I shrugged. “Long story. Tell you later.”

“Need-to-know basis. Don’t.” She made a retching sound.

“You get used to it,” Jayne told her. To me, he said, “I’ve been eating it since the day I asked you to feed it to me.”

“You never came back for more.”

“And be dependent on you? What if you weren’t around when I needed it?” He snorted. “I never let it wear off, because if I did, I wouldn’t have been able to see them to kill them to get more. Vicious cycle. Had the wife prepare it for breakfast every day. Now with the lot of them showing themselves, it’s not the problem it once was. My men eat it. Wife feeds it to our kids in sandwiches. Fire!”
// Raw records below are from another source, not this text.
-- ==== Sys2Proof/Laws/Ops.lean ====
section
/-! SUPPORT. What each shared operation can do, said once. -/

namespace Sys2Proof.Laws

open Sys2Proof.Machine

/-! ### The PC -/

theorem ofInt_add (a : Addr) (n : Nat) : BitVec.ofInt 24 ((a.toNat : Int) + n) = a + BitVec.ofNat 24 n := by
  rw [BitVec.ofInt_add, BitVec.ofInt_natCast, BitVec.ofInt_natCast, BitVec.ofNat_toNat, BitVec.setWidth_eq]

theorem legal_next (a : Addr) (n : Nat) : (!legal ((a.toNat : Int) + n) 1) = decide (2 ^ 24 ≤ a.toNat + n) := by
  unfold legal
  by_cases h : 2 ^ 24 ≤ a.toNat + n
  · rw [decide_eq_true h, decide_eq_false (by omega)]
    rfl
  · rw [decide_eq_false h, decide_eq_true (by omega)]
    rfl

/-- `setPc` at a legal address holds it (R345). -/
theorem setPc_toNat (s : State) (a : Int) (h0 : 0 ≤ a) (h1 : a < 2 ^ 24) : ((s.setPc a).pc.toNat : Int) = a := by
  rw [setPc_pc, BitVec.toNat_ofInt]
  omega

/-- `setPc`: where the PC goes, nothing else (R345). -/
theorem setPc_spec (s : State) (a : Int) :
    WentTo a s (s.setPc a) ∧ OnlyPc s (s.setPc a) := by
  refine ⟨⟨fun h0 h1 => setPc_toNat s a h0 h1, ?_⟩, rfl⟩
  rw [setPc_iadPending]
  unfold legal
  simp only [Bool.or_eq_true, Bool.not_eq_true', decide_eq_false_iff_not]
  refine or_congr Iff.rfl ?_
  omega

/-- `advance`: the PC moves on by `n` bytes (R345, R536), nothing else. -/
theorem advance_spec (s : State) (n : Nat) :
    Advanced n s (s.advance n) ∧
      s.advance n = { s with pc := (s.advance n).pc, iadPending := (s.advance n).iadPending } := by
  have h := (setPc_spec s ((s.pc.toNat : Int) + n)).1
  refine ⟨⟨fun hl => ?_, ?_⟩, rfl⟩
  · have := h.1 (by omega) (by omega)
    unfold State.advance
    omega
  · unfold State.advance
    rw [h.2]
    refine or_congr Iff.rfl ?_
    omega

/-- `setPc` writes the PC and IAD alone. -/
theorem setPc_eq (s : State) (t : Int) :
    s.setPc t = { s with pc := BitVec.ofInt 24 t, iadPending := s.iadPending || !legal t 1 } := rfl

/-! ### The debug unit -/

theorem record_none (b : DebugBank) (x y : BitVec 7) : b.record false (false, false) x y = b := by
  cases b with
  | mk dcrl dsr car0 car1 bpMask seqArmed => cases h : DebugBank.esq ⟨dcrl, dsr, car0, car1, bpMask, seqArmed⟩ <;> simp [DebugBank.record, h]

theorem off_data (b : DebugBank) (h0 : b.dcrl.getLsbD 7 = false) (h1 : b.dcrl.getLsbD 15 = false) (ch write : Bool) :
    b.dataOn ch write = false := by
  cases ch
  · simp only [DebugBank.dataOn, DebugBank.dcrBit, Bool.false_eq_true, if_false, h0, Bool.false_and]
  · simp only [DebugBank.dataOn, DebugBank.dcrBit, if_true, Nat.reduceAdd, h1, Bool.false_and]

theorem off_pc (b : DebugBank) (h0 : b.dcrl.getLsbD 7 = false) (h1 : b.dcrl.getLsbD 15 = false) (ch : Bool) :
    b.pcOn ch = false := by
  cases ch
  · simp only [DebugBank.pcOn, DebugBank.dcrBit, Bool.false_eq_true, if_false, h0, Bool.false_and]
  · simp only [DebugBank.pcOn, DebugBank.dcrBit, if_true, Nat.reduceAdd, h1, Bool.false_and]

theorem off_dataHits (b : DebugBank) (h0 : b.dcrl.getLsbD 7 = false) (h1 : b.dcrl.getLsbD 15 = false) (a : Addr)
    (write : Bool) : b.dataHits a write = (false, false) := by
  simp [DebugBank.dataHits, DebugBank.hits, DebugBank.dataHitCh, off_data b h0 h1]

theorem off_pcHits (b : DebugBank) (h0 : b.dcrl.getLsbD 7 = false) (h1 : b.dcrl.getLsbD 15 = false) (a : Addr) :
    b.pcHits a = (false, false) := by
  simp [DebugBank.pcHits, DebugBank.hits, DebugBank.pcHitCh, off_pc b h0 h1]

theorem off_afterData (b : DebugBank) (h0 : b.dcrl.getLsbD 7 = false) (h1 : b.dcrl.getLsbD 15 = false) (a : Addr)
    (write : Bool) : b.afterData a write = b := by
  unfold DebugBank.afterData
  rw [off_dataHits b h0 h1, show b.dataHitCh false a write = false by simp [DebugBank.dataHitCh, off_data b h0 h1]]
  exact record_none b _ _

/-- With no condition enabled a data access leaves the debug unit (R562). -/
theorem afterData_off (s : State) (h : Undebugged s) (a : Addr) (write : Bool) :
    s.dbg.afterData s.config.lastBank a write = s.dbg := by
  have b0 := h 0
  have b1 := h 1
  have b2 := h 2
  have b3 := h 3
  simp only [DebugUnit.get] at b0 b1 b2 b3
  change (s.dbg.bank0.dcrl.getLsbD 7 = false ∧ s.dbg.bank0.dcrl.getLsbD 15 = false) at b0
  change (s.dbg.bank1.dcrl.getLsbD 7 = false ∧ s.dbg.bank1.dcrl.getLsbD 15 = false) at b1
  change (s.dbg.bank2.dcrl.getLsbD 7 = false ∧ s.dbg.bank2.dcrl.getLsbD 15 = false) at b2
  change (s.dbg.bank3.dcrl.getLsbD 7 = false ∧ s.dbg.bank3.dcrl.getLsbD 15 = false) at b3
  simp [DebugUnit.afterData, DebugUnit.mapBanks, DebugUnit.anyBank, off_afterData _ b0.1 b0.2, off_afterData _ b1.1 b1.2,
    off_afterData _ b2.1 b2.2, off_afterData _ b3.1 b3.2, off_dataHits _ b0.1 b0.2, off_dataHits _ b1.1 b1.2,
    off_dataHits _ b2.1 b2.2, off_dataHits _ b3.1 b3.2]

/-- With no debug condition enabled the comparators' look at an access leaves the state (R562). -/
theorem noteAccess_off (s : State) (h : Undebugged s) (a : Int) (write : Bool) : s.noteAccess a write = s := by
  unfold State.noteAccess
  rw [afterData_off s h]
  split <;> rfl

/-- A read of memory with no debug condition enabled leaves the state. -/
theorem noteRead_off (s : State) (h : Undebugged s) (a : Int) (n : Nat) (hr : s.readable a n = true) :
    s.noteRead a n = s := by
  have hl : legal a n = true := by
    unfold State.readable at hr
    exact (Bool.and_eq_true_iff.1 hr).1
  rw [noteRead_spec, noteAccess_off s h, if_pos hr, hl]
  simp

/-! ### Transfer lists -/

/-- `setHigh` writes the register file alone. -/
theorem setSlot_eq (s : State) (x : Slot) (v : Word) : s.setSlot x v = { s with regs := (s.setSlot x v).regs } := by
  unfold State.setSlot
  split
  · exact setWide_eq s _ _
  · exact setReg_eq s _ _

/-- What loading slots can do: registers, the debug unit, IAD and the count of draws change, nothing else. -/
theorem loadSlots_eq (xs : List Slot) : ∀ (s : State) (a : Int),
    s.loadSlots a xs = { s with
      regs := (s.loadSlots a xs).regs
      dbg := (s.loadSlots a xs).dbg
      iadPending := (s.loadSlots a xs).iadPending
      draws := (s.loadSlots a xs).draws } := by
  induction xs with
  | nil => exact fun s a => rfl
  | cons x rest ih =>
    intro s a
    have he : s.loadSlots a (x :: rest) = ((s.noteRead a 2).setSlot x (s.loadW a)).loadSlots (a + 2) rest := rfl
    rw [he, ih, setSlot_eq, noteRead_spec]

/-- What writing words can do: memory, the overwritten bytes, the debug unit and IAD change, nothing else. -/
theorem storeWords_eq (ws : List Word) : ∀ (s : State) (a : Int),
    s.storeWords a ws = { s with
      mem := (s.storeWords a ws).mem
      stale := (s.storeWords a ws).stale
      dbg := (s.storeWords a ws).dbg
      iadPending := (s.storeWords a ws).iadPending } := by
  induction ws with
  | nil => exact fun s a => rfl
  | cons w rest ih =>
    intro s a
    have he : s.storeWords a (w :: rest) = (s.storeW a w).storeWords (a + 2) rest := rfl
    rw [he, ih]
    unfold State.storeW
    rw [storeBytes_spec]

/-! ### Processor registers -/

theorem setBank_eq (s : State) (x : DebugBank) : s.setBank x = { s with dbg := (s.setBank x).dbg } := by
  unfold State.setBank
  split <;> rfl

/-- What a write of a processor register can do: no memory, not the PC, not PSR.U (R326, R330). -/
theorem prWrite16_eq (s : State) (n : ProcRegNum) (v : Word) :
    s.prWrite16 n v = { s with
      regs := { s.regs with usp := (s.prWrite16 n v).regs.usp }
      isp := (s.prWrite16 n v).isp
      intbase := (s.prWrite16 n v).intbase
      psr := { (s.prWrite16 n v).psr with u := s.psr.u }
      cfg := (s.prWrite16 n v).cfg
      dbg := (s.prWrite16 n v).dbg
      stale := (s.prWrite16 n v).stale } := by
  unfold State.prWrite16
  split
  · rfl
  · rw [setBank_eq]
  · rw [setBank_eq]
  · unfold State.writeDcrh
    simp only
    split <;> rw [setBank_eq]
  · rw [setBank_eq]
  · rw [setBank_eq]
  · rw [setBank_eq]
  · rw [setBank_eq]
  · unfold State.writeCfg
    simp only
    split
    · rfl
    · split <;> rfl
  all_goals rfl

/-! ### An address looked at, whatever is accessed -/

/-- What the look at an address can do: IAD becomes pending where it lies outside the space, nothing else. -/
theorem checkAddress_eq (s : State) (a : Int) :
    s.checkAddress a = { s with iadPending := s.iadPending || !legal a 1 } := by
  unfold State.checkAddress
  cases legal a 1 <;> simp [State.illegal]

/-! ### Taking an exception and returning from one -/

theorem pushFrame_eq (s : State) (ret : Addr) :
    s.pushFrame ret = { s with
      isp := BitVec.ofInt 24 ((s.isp.toNat : Int) - 6)
      mem := (s.pushFrame ret).mem
      stale := (s.pushFrame ret).stale
      dbg := (s.pushFrame ret).dbg
      iadPending := (s.pushFrame ret).iadPending
      draws := s.draws + 1 } := by
  unfold State.pushFrame State.storeW State.storeD
  simp only
  rw [storeBytes_spec, storeBytes_spec (s.drew 1)]
  rfl

theorem acknowledge_eq (s : State) (x : Exc) :
    s.acknowledge x = { s with
      dbg := (s.acknowledge x).dbg, iadPending := (s.acknowledge x).iadPending, draws := (s.acknowledge x).draws } := by
  unfold State.acknowledge
  split
  · rw [noteRead_spec]
  · rfl

theorem dispatch_eq (s : State) (x : Exc) :
    s.dispatch x = { s with
      pc := (s.dispatch x).pc
      dbg := (s.dispatch x).dbg
      iadPending := (s.dispatch x).iadPending
      draws := (s.dispatch x).draws } := by
  unfold State.dispatch
  simp only
  split <;> rw [noteRead_spec]

/-- What taking an exception can do: the registers, INTBASE, CFG, the inputs and the chip stay; ISP goes down
by 6; of the PSR, P, T, U are 0, and I for an interrupt or DBG; the wait is over (R510, R511). -/
theorem enter_eq (s : State) (x : Exc) (ret : Addr) :
    s.enter x ret = { s with
      pc := (s.enter x ret).pc
      isp := BitVec.ofInt 24 ((s.isp.toNat : Int) - 6)
      psr := x.psrAfter s.psr
      dbg := (s.enter x ret).dbg
      iadPending := (s.enter x ret).iadPending
      waiting := false
      mem := (s.enter x ret).mem
      stale := (s.enter x ret).stale
      draws := (s.enter x ret).draws } := by
  unfold State.enter
  simp only
  rw [dispatch_eq, acknowledge_eq]
  split <;> rw [pushFrame_eq] <;> rfl

/-- What a return from an exception can do (R362). -/
theorem returnFrom_eq (s : State) :
    s.returnFrom = { s with
      pc := jumpTarget (s.loadD s.isp.toNat)
      isp := s.isp + 6
      psr := psrOfWord ((s.noteRead s.isp.toNat 4).loadW (s.isp.toNat + 4))
      dbg := s.returnFrom.dbg
      iadPending := s.returnFrom.iadPending
      stale := { s.stale with prefetch := [] }
      draws := s.returnFrom.draws } := by
  obtain ⟨d, i, n, h⟩ : ∃ d i n, s.noteRead s.isp.toNat 4 = { s with dbg := d, iadPending := i, draws := n } :=
    ⟨_, _, _, noteRead_spec _ _ _⟩
  obtain ⟨d', i', n', h'⟩ : ∃ d' i' n', (s.noteRead s.isp.toNat 4).noteRead (s.isp.toNat + 4) 2 =
      { s.noteRead s.isp.toNat 4 with dbg := d', iadPending := i', draws := n' } := ⟨_, _, _, noteRead_spec _ _ _⟩
  have e : s.returnFrom = State.serialize { (s.noteRead s.isp.toNat 4).noteRead (s.isp.toNat + 4) 2 with
      isp := s.isp + 6
      psr := psrOfWord ((s.noteRead s.isp.toNat 4).loadW (s.isp.toNat + 4))
      pc := jumpTarget (s.loadD s.isp.toNat) } := by
    unfold State.returnFrom
    rfl
  rw [e, h']
  generalize psrOfWord _ = p
  generalize jumpTarget _ = q
  rw [h]
  rfl

end Sys2Proof.Laws
end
The men resumed shooting. Screams of fury filled the night sky.

The noise was deafening. When it finally stopped, I snapped, “What are you doing? You can’t kill them! You’re just pissing them off!” I could feel their anger—dark, deep, ancient. I could feel more than that, too: a cunning patience born of eternity, the unflappable certainty that they would outlive this nuisance in the streets below that dared offend. We were nothing. We were dust already, death waiting to happen. They were outraged that we had the audacity to even gaze upon them without being on our knees, worshipping, praying to them, begging for their permission to breathe.

I learned a few months ago that telepathy with Hunters goes both ways, at least for me. They can get in my head, but I can get in theirs, too. And they don’t like that one bit. Even now I could feel them both pressing at me, trying to decide what I was that made me … different. Guess I wasn’t as notoriously well known among Unseelie as I’d expected after my abduction by the LM and his Unseelie Princes.